So I wrote a lovely post, linking my enjoyment of our (relatively) new bathroom to contentment, world politics, and St Paul, and then it didn’t save. Typical. I actually manage to write about world politics, and nothing’s kept.
I should have gone back to the default of setting of writing about food, and all would have been well. Or I could have turned it into icecream. Or something.
Aha! I wrote one paragraph, uploaded it, and it’s still there. So there’s time to expand my theme, considering the many little things we see day to day, that our minds and brains take in, but we don’t think are there any more. It’s said that actually we do retain amazing amounts more than we know we do.
Reading an article about a couple who go around the UK, taking photos of all kinds of random things. The best one they showed in the article, I have to say, was a poodle dressed (I kid you not) in a brown shell suit, tethered outside a shop. I have a certain respect for people who set out to look for things that most of us don’t notice, or don’t think we’ve remembered.
I remember visiting a museum in Gloucester, the Pack Age, I think sadly no longer there. It was set up by one of the Opies, Robert if I remember, who collected (and still does now) lots and lots of packaging, I think mainly from the UK.
It was said that the older you were, the more you enjoyed the visit, because there were so many things that you would recall, that you had no idea you had filed away in your brain until you were presented with them again.
I probably do tend to hoard, rather than to live a clear and unfettered lifestyle. Moving house a lot growing up, things changed a lot, and it was attractive to keep lots of things, as a way of holding onto who I was at a particular time.
I would even keep items on my dressing table the same, because if I changed them, what record would there be of them ever having been like that? Thankfully I have moved away from this, and am probably swinging the other way, identifying what’s tying me down, what isn’t really worth keeping.
I could attempt a happy little homily about things that are saved having some value. And I guess that’s often true, although if we were to open our cupboards, we’d be amazed at how much we save that we don’t value.
My musings now in this blog are mainly a kind of brain dump, or virtual sharing of something that’s made me laugh, or think, or realise something new. Perhaps I need to lay them down for a while, to mature, even to gain some dust around the outside, in order to see if they become more valuable.
So perhaps after all, save it…you never know what it’ll turn out to be later.
Hello
I know just what you mean about facebook, and about hoarding…
I’m a compulsive hoarder, and completely relate to your attachment to the arrangement of the dressing table.
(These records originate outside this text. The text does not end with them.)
/-- The next piece of the present move (R303): `piece i dst src n` sends its packets, `i` the instruction with the operands it took
when it started. -/
def State.movePiece (s : State) (q : Nat) (fabDst fabSrc : Bool) (piece : Insn → Word → Word → Nat → State → State) : State :=
  match (s.queue q).present with
  | none => s
  | some i =>
    let d := i.dst + BitVec.ofNat 64 i.off
    let c := i.src + BitVec.ofNat 64 i.off
    let k := i.len - i.off
    let k := if fabDst then min k (toPage d) else k
    let k := if fabSrc then min k (toPage c) else k
    piece i d c k (s.modInsn q fun i => { i with off := i.off + k })

/-- A move begins, or goes on with its next piece: its operands are checked once, its length first (R299, R303). -/
def State.move (s : State) (q : Nat) (dst src len : Word) (checks : List Nat) (fabDst fabSrc : Bool)
    (piece : Insn → Word → Word → Nat → State → State) : State :=
  match (s.queue q).present with
  | none => s
  | some i =>
    if i.off ≠ 0 then s.movePiece q fabDst fabSrc piece
    else
      s.checked q [lengthCheck len] fun s =>
        if len = 0 then s.finish q []
        else s.checked q checks fun s =>
          (s.modInsn q fun i => { i with dst := dst, src := src, len := len.toNat }).movePiece q fabDst fabSrc piece

/-- The length of a move as a number, zero when it is not a length. -/
def lenOf (v : Word) : Nat := bits v 0 40

/-! ### Move (Table 12.7) -/

/-- Source and destination of a COPY overlap in one space (R304). -/
def overlaps (d c : Word) (n : Nat) : Bool :=
  decide (bits d 56 8 = bits c 56 8 ∧ d.toNat < c.toNat + n ∧ c.toNat < d.toNat + n)

def insnCopy (q : Nat) (w : Fields) (s : State) : State :=
  s.legal q (w.only true true true false 0 0) fun s =>
    let d := s.gD q w
    let c := s.gA q w
    let n := lenOf (s.gB q w)
    let p := (s.queue q).part
    s.move q d c (s.gB q w)
      [if overlaps d c n then stMalformed else stOk, s.issueCheck p d n 1, s.issueCheck p c n 0] true true
      fun _ d c k s => forEach (chunks k) (fun x s =>
        let a := c + BitVec.ofNat 64 x.1
        let id := s.nextId + 1
        let s := s.fabReq q a x.2 0xE0 0xF0 (readRcw x.2) (.copyRe id) false false
        s.fabReq q (d + BitVec.ofNat 64 x.1) x.2 0xE1 0xF1 [] (.copyWr a) true true) s

def insnPut (q : Nat) (w : Fields) (s : State) : State :=
  s.legal q (w.only true true true false 0 0) fun s =>
    let d := s.gD q w
    let c := s.gA q w
    let n := lenOf (s.gB q w)
    let p := (s.queue q).part
    s.move q d c (s.gB q w) [s.issueCheck p d n 1, s.localCheck p c n 0] true false
      fun i d c k s =>
        if small i.dst i.len then s.fabReq q d k 0x81 0x91 [] (.put c.toNat) true true
        else forEach (chunks k) (fun x s =>
          s.fabReq q (d + BitVec.ofNat 64 x.1) x.2 0xE1 0xF1 [] (.put (c.toNat + x.1)) true true) s

def insnGet (q : Nat) (w : Fields) (s : State) : State :=
  s.legal q (w.only true true true false 0 0) fun s =>
    let d := s.gD q w
    let c := s.gA q w
    let n := lenOf (s.gB q w)
    let p := (s.queue q).part
    s.move q d c (s.gB q w) [s.localCheck p d n 1, s.issueCheck p c n 0] false true
      fun i d c k s =>
        if small i.src i.len then s.fabReq q c k 0x80 0x90 (readRcw k) (.get d.toNat) false false
        else forEach (chunks k) (fun x s =>
          s.fabReq q (c + BitVec.ofNat 64 x.1) x.2 0xE0 0xF0 (readRcw x.2) (.get (d.toNat + x.1)) false false) s

def insnPuti (q : Nat) (w : Fields) (s : State) : State :=
  let n := bits w.x 0 6
  s.legal q (w.only true false true false 0 0x3F && decide (n ≤ 32 ∧ w.b.toNat + (n + 7) / 8 ≤ 16)) fun s =>
    let d := s.gD q w
    if n = 0 then s.finish q []
    else s.checked q [if oneLine d.toNat n then stOk else stMalformed, s.issueCheck (s.queue q).part d n 1] fun s =>
      let b := s.regBytes q w.b.toNat n
      (s.modInsn q fun i => { i with len := n, off := n }).fabReq q d n 0x81 0x91 b .plain true true

def insnFill (q : Nat) (w : Fields) (s : State) : State :=
  s.legal q (w.only true true true false 1 0) fun s =>
    let d := s.gD q w
    let n := lenOf (s.gB q w)
    let pat : Word := if w.flag 0 then 0 else s.gA q w
    s.move q d pat (s.gB q w)
      [if bits d 56 8 = 0 then stMalformed else stOk, s.issueCheck (s.queue q).part d n 1] true false
      fun i d _ k s =>
        let id := s.nextId
        (s.fabReq q d k 0xCC 0xCC (leBytes 8 i.src.toNat ++ leBytes 8 (k - 1)) .plain true false).modReq id fun r =>
          { r with pkt := { r.pkt with len := 16 } }

/-! ### Atomic (R305, R306) -/

/-- The present instruction has made its one request; it parks or retires when that is sent (`State.settleQueue`). -/
def State.requested (s : State) (q : Nat) : State := s.modInsn q fun i => { i with len := 1, off := 1 }

/-- An atomic instruction: once its request is sent, the queue parks until the completion brings the old value. -/
def State.atomic (op : AtomOp) (q : Nat) (w : Fields) (s : State) : State :=
  let size := bits w.x 0 2
  let fmt := bits w.x 4 4
  let sgn := bit w.x 8
  s.legal q (w.only true true true (decide (op = .acas)) 0 0x1F3 && atomAccepts op fmt size sgn) fun s =>
    let a := s.gA q w
    s.checked q [if a.toNat % 2 ^ size = 0 then stOk else stMalformed,
        s.issueCheck (s.queue q).part a (2 ^ size) 2] fun s =>
      let m := 2 ^ (8 * 2 ^ size)
      let id := s.nextId
      let data := leBytes 16 (size <<< 12 + fmt <<< 15 + b2n sgn <<< 19) ++ leBytes 8 ((s.gB q w).toNat % m) ++
        leBytes 8 (if op = .acas then (s.gC q w).toNat % m else 0)
      ((s.fabReq q a (2 ^ size) (0x88 + op.num) (0x98 + op.num) data .plain true true).modReq id fun r =>
        { r with pkt := { r.pkt with len := 32 } }).requested q

def insnAadd (q : Nat) (w : Fields) (s : State) : State := s.atomic .aadd q w
def insnAmin (q : Nat) (w : Fields) (s : State) : State := s.atomic .amin q w
def insnAmax (q : Nat) (w : Fields) (s : State) : State := s.atomic .amax q w
def insnAand (q : Nat) (w : Fields) (s : State) : State := s.atomic .aand q w
def insnAor (q : Nat) (w : Fields) (s : State) : State := s.atomic .aor q w
def insnAxor (q : Nat) (w : Fields) (s : State) : State := s.atomic .axor q w
def insnAswp (q : Nat) (w : Fields) (s : State) : State := s.atomic .aswp q w
def insnAcas (q : Nat) (w : Fields) (s : State) : State := s.atomic .acas q w

/-! ### Sync (Table 12.9) -/

/-- The value of a SIG or RSIG. -/
def State.sigValue (s : State) (q : Nat) (w : Fields) : Word := if w.flag 1 then s.gA q w else w.y

/-- SIG's update is made, and it retires (R288). A parked one reads its register as captured when it executed. -/
def State.doSig (s : State) (q : Nat) (w : Fields) (v : Word) : State :=
  (s.finish q []).update (bits w.x 0 12) (w.flag 0) v

/-- RSIG's request: VC4, ordered in the flow to the chip (R307). It retires once it is sent. DESIGN CHOICE (log 155): R213 checks an RSIG
for its layout only, so one of a partition that is not VALID goes out with the partition's TAG, though R213 also says that no packet
carries it then. -/
def State.doRsig (s : State) (q : Nat) (w : Fields) (v : Word) : State :=
  (s.addReq
    { id := 0, who := .insn q (s.seqOf q), stream := some (queueStream q), ordered := true
      pkt := { op := 0x82, ptag := (s.part (s.queue q).part).tag, dst := w.x.extractLsb' 16 11, len := 16
               data := leBytes 8 (bits w.x 0 12 + 4096 * b2n (w.flag 0)) ++ leBytes 8 v.toNat } }).requested q

def insnSig (q : Nat) (w : Fields) (s : State) : State :=
  s.legal q (w.only false true false false 3 0xFFF yAll) fun s => s.owned q (bits w.x 0 12) fun s =>
    if s.written q then s.doSig q w (s.sigValue q w)
    else (s.modInsn q fun i => { i with src := s.sigValue q w }).parkQueue q .release

def insnWait (q : Nat) (w : Fields) (s : State) : State :=
  s.legal q (w.only false true false false 7 0xFFF yAll && decide (bits w.f 0 2 ≠ 3)) fun s =>
    let n := bits w.x 0 12
    s.owned q n fun s =>
      let v := if w.flag 2 then s.gA q w else w.y
      let op := bits w.f 0 2
      if waitHolds op (s.sync n).value v then s.finish q []
      else
        let s := s.setSync n { s.sync n with waiters := (s.sync n).waiters ++ [q] }
        (s.parkQueue q (.sync n op v)).count 7 1 q (some (s.queue q).part)

def insnRsig (q : Nat) (w : Fields) (s : State) : State :=
  s.legal q (w.only false true false false 3 0x7FF0FFF yAll) fun s =>
    if s.written q then s.doRsig q w (s.sigValue q w)
    else (s.modInsn q fun i => { i with src := s.sigValue q w }).parkQueue q .release

def insnFence (q : Nat) (w : Fields) (s : State) : State :=
  s.legal q (w.only false false false false 0 0) fun s =>
    if s.quiet q then s.finish q [] else s.parkQueue q .quiet

/-! ### Placement (R310 to R312) -/

/-- The checks of a placement operand: rack-global, a page of a valid segment, the read right, OWNER or P0 (R312). -/
def State.placeCheck (s : State) (q : Nat) (a : Word) : Nat :=
  let p := (s.queue q).part
  let st := s.issueCheck p a 1 0
  if bits a 56 8 = 0 then stMalformed
  else if st ≠ stOk then st
  else if p = 0 ∨ s.segOwner (keySeg (pageKey a)) = p then stOk else stDenied

/-- Sends a PL_ASK of the present instruction. -/
def State.placeAsk (s : State) (q k : Nat) (w : Word) : State :=
  s.sendPl (.insn q (s.seqOf q)) 0xC0 k 0 (BitVec.ofNat 11 (s.hashChip k)) (plData w)

/-- PIN, UNPIN, MIGR, REPL and UNREPL: one PL_ASK; once it is sent the queue parks for the verdict. -/
def State.place1 (kind q : Nat) (w : Fields) (s : State) : State :=
  let target := decide (kind ≠ kUnpin)
  s.legal q (w.only true true target false 3 0x7FF0FFF) fun s =>
    let a := s.gA q w
    let t := if target then s.gB q w else 0
    let chip := bits w.x 16 11
    s.checked q [if bits t 11 53 = 0 then stOk else stMalformed, s.placeCheck q a] fun s =>
      let go := fun (s : State) =>
        let word := fields [(60, 4, kind), (49, 11, t.toNat), (48, 1, b2n (w.flag 0)), (47, 1, b2n (w.flag 1)),
          (35, 12, bits w.x 0 12), (24, 11, chip), (23, 1, b2n (decide ((s.queue q).part = 0)))]
        (s.placeAsk q (pageKey a) word).requested q
      if chip = s.chip.toNat then s.owned q (bits w.x 0 12) go else go s

def insnPin (q : Nat) (w : Fields) (s : State) : State := s.place1 kPin q w
def insnUnpin (q : Nat) (w : Fields) (s : State) : State := s.place1 kUnpin q w
def insnMigr (q : Nat) (w : Fields) (s : State) : State := s.place1 kMigr q w
def insnRepl (q : Nat) (w : Fields) (s : State) : State := s.place1 kRepl q w
def insnUnrepl (q : Nat) (w : Fields) (s : State) : State := s.place1 kUnrepl q w

def insnHint (q : Nat) (w : Fields) (s : State) : State :=
  s.legal q (w.only false true true false 0 0) fun s =>
    let a := s.gA q w
    let n := (s.gB q w).toNat
    if n = 0 then s.finish q []
    else s.checked q [s.placeCheck q a] fun s =>
      let k := pageKey a
      let left := s.segPages (keySeg k) - keyPage k
      let s := s.modInsn q fun i => { i with len := 1, off := 1 }
      forEach (List.range (min n left)) (fun i s => s.placeAsk q (k + i) (fields [(60, 4, kHint)])) s

/-! ### Parked instructions and pieces go on -/

/-- A request of the present instruction is still to be sent. -/
def State.unsent (s : State) (q seq : Nat) : Bool :=
  s.reqs.any fun r => decide (r.who = .insn q seq) && r.firstAt.isNone

/-- LANE_ALIGN. -/
def Align.word (a : Align) : Word :=
  fields [(61, 1, b2n a.pend), (60, 1, b2n a.done), (59, 1, b2n a.rej), (16, 11, a.good.toNat), (0, 11, a.bad.toNat)]

/-- SLIP retires once its lane has no slip pending, and answers LANE_ALIGN (R316). -/
def State.slipEnd (s : State) (q : Nat) (w : Fields) : State :=
  let n := bits w.x 0 7
  if (s.lane n).align.pend then s
  else
    let s := s.windowSettle n
    s.finish q [(w.d.toNat, (s.lane n).align.word)]

/-- The word is a SLIP instruction's. -/
def isSlip (w : BitVec 128) : Bool := decide (wordClass w = 7 ∧ wordOp w = 0)

/-- The instruction parks for an answer once its request is sent: the atomics, and the placement instructions but HINT
(Table 12.5). -/
def parks (w : BitVec 128) : Bool := decide (wordClass w = 2 ∨ (wordClass w = 5 ∧ wordOp w ≠ 5))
I ‘blame’ (not really the appropriate word!) having had a happy childhood, and life generally, and not wanting to let anything slip away, from reality to memory and into nothingness. It’s also no doubt to do with retaining control, at least over something, in the midst of change. I have got around it over the past couple of years by taking of photos of lots and lots of very random things – hanging onto the memories, without all the associated clutter (although still enough associated clutter to do a fair job of filling a 3 bed house, as it turns out…) This is maybe a slight cop out, avoiding the real leaving behind…? But it has allowed me to do a lot of chucking out, so will do for now.
So to facebook, which seems to me related…
It’s so nice getting back in touch with people – but the act of starting an email with – oops, I didn’t mean to lose touch with you – is such an acknowledgement that things have actually changed… Things and people and relationships move on, no matter how many photos one takes. This was brought home to me the other day when I visited the hostel in Nepal where I lived and worked for 6 months, 2000-2001. I honestly half expected to see the kids I worked with running around outside… But of course they weren’t there, and the lady who opened the door (yes, I did knock) was very nice, and said they did work for the same organisation I had – but she wasn’t anything to do with my life, past or present. People, unlike my precious odds and ends, are not easily captured and kept in a photo.
But now there’s facebook…! I suppose the challenge for me is to not use it to ‘hoard’ friends (awful concept!), or to pretend that one’s relationship with one’s school friends can be the same as it always was – but to maintain a bit of a link with people’s new realities… And the other challenge, especially these 3 months, is not to become so involved in keeping up with people in the virtual world, that I forget to build new relationships with people in the actual world…
(Having said that, it’s great to discover the Frydmania page!)